The word "chip" marks the lines you need; copy each of them from the data.
(Listed records begins)
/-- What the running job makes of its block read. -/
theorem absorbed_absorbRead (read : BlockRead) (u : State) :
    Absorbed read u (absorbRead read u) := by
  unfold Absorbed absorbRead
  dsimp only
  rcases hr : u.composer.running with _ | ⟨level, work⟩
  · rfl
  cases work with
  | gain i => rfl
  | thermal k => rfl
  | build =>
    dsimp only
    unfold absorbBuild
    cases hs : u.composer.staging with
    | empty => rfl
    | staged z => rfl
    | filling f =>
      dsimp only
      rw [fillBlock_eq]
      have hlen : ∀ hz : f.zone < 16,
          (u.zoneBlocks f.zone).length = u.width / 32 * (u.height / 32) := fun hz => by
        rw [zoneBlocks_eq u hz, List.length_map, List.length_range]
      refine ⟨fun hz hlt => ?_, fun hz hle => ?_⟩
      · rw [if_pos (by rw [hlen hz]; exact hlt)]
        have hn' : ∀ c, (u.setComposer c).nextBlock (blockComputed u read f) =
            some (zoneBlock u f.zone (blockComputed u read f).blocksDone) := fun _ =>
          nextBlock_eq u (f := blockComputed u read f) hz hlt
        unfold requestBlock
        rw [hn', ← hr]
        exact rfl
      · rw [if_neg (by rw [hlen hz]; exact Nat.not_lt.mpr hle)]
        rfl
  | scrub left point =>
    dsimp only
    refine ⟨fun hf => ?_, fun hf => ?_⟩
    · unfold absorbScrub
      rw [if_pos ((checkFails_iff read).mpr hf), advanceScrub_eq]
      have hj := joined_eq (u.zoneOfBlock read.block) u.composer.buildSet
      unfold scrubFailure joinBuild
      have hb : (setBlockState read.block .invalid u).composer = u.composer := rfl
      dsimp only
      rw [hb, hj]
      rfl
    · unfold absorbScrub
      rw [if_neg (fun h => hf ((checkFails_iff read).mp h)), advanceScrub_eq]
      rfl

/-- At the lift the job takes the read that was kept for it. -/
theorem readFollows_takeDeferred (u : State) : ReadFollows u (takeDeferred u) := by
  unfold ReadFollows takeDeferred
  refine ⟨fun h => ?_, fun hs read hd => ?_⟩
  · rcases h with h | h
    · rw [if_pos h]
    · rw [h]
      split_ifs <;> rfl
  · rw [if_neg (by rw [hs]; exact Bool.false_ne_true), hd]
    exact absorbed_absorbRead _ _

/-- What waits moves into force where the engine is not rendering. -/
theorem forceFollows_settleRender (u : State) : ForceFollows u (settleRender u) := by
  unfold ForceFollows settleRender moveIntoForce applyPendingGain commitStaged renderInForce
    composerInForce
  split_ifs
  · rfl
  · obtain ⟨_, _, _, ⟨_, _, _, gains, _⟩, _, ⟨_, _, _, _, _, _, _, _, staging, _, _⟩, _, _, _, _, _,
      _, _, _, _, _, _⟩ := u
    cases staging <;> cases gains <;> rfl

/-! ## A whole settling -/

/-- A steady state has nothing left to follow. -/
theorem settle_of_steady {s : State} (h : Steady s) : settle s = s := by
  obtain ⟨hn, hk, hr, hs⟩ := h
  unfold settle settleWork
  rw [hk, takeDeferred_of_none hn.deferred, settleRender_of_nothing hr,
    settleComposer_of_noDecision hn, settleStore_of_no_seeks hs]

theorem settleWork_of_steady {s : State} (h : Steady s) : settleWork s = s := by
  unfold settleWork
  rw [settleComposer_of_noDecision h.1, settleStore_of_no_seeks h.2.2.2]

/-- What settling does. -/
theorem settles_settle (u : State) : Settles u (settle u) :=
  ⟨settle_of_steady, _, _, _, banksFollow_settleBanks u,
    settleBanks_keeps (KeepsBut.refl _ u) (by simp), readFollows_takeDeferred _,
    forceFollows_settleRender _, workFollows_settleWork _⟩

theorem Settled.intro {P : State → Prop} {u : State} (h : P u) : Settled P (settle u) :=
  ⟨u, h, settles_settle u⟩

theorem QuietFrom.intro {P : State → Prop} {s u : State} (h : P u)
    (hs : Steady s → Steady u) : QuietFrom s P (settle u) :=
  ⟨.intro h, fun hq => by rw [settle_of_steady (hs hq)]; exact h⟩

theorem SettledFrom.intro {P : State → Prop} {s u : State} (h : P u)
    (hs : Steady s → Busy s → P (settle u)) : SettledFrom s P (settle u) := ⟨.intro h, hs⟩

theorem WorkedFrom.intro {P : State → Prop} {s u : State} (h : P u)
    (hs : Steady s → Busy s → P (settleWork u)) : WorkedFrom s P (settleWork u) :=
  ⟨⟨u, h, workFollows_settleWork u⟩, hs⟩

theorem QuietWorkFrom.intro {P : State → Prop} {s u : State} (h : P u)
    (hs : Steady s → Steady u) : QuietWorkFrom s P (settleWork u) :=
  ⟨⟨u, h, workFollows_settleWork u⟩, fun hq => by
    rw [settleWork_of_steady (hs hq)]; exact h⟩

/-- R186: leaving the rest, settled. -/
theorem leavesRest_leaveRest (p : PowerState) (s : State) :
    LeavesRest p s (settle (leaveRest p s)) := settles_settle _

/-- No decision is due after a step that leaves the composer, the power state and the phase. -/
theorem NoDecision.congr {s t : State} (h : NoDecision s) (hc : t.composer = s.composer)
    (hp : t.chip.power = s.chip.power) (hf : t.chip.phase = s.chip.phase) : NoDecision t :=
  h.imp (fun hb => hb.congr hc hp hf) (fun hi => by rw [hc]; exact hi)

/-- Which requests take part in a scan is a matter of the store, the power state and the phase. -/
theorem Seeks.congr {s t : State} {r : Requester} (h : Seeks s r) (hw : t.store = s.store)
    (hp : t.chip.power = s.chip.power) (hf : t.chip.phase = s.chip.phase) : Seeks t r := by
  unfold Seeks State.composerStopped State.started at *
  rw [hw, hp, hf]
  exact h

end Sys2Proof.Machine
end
(Listed records ends)
» **Answer space**:
    (hp : t.chip.power = s.chip.power) (hf : t.chip.phase = s.chip.phase) : NoDecision t :=
    (hp : t.chip.power = s.chip.power) (hf : t.chip.phase = s.chip.phase) : Seeks t r := by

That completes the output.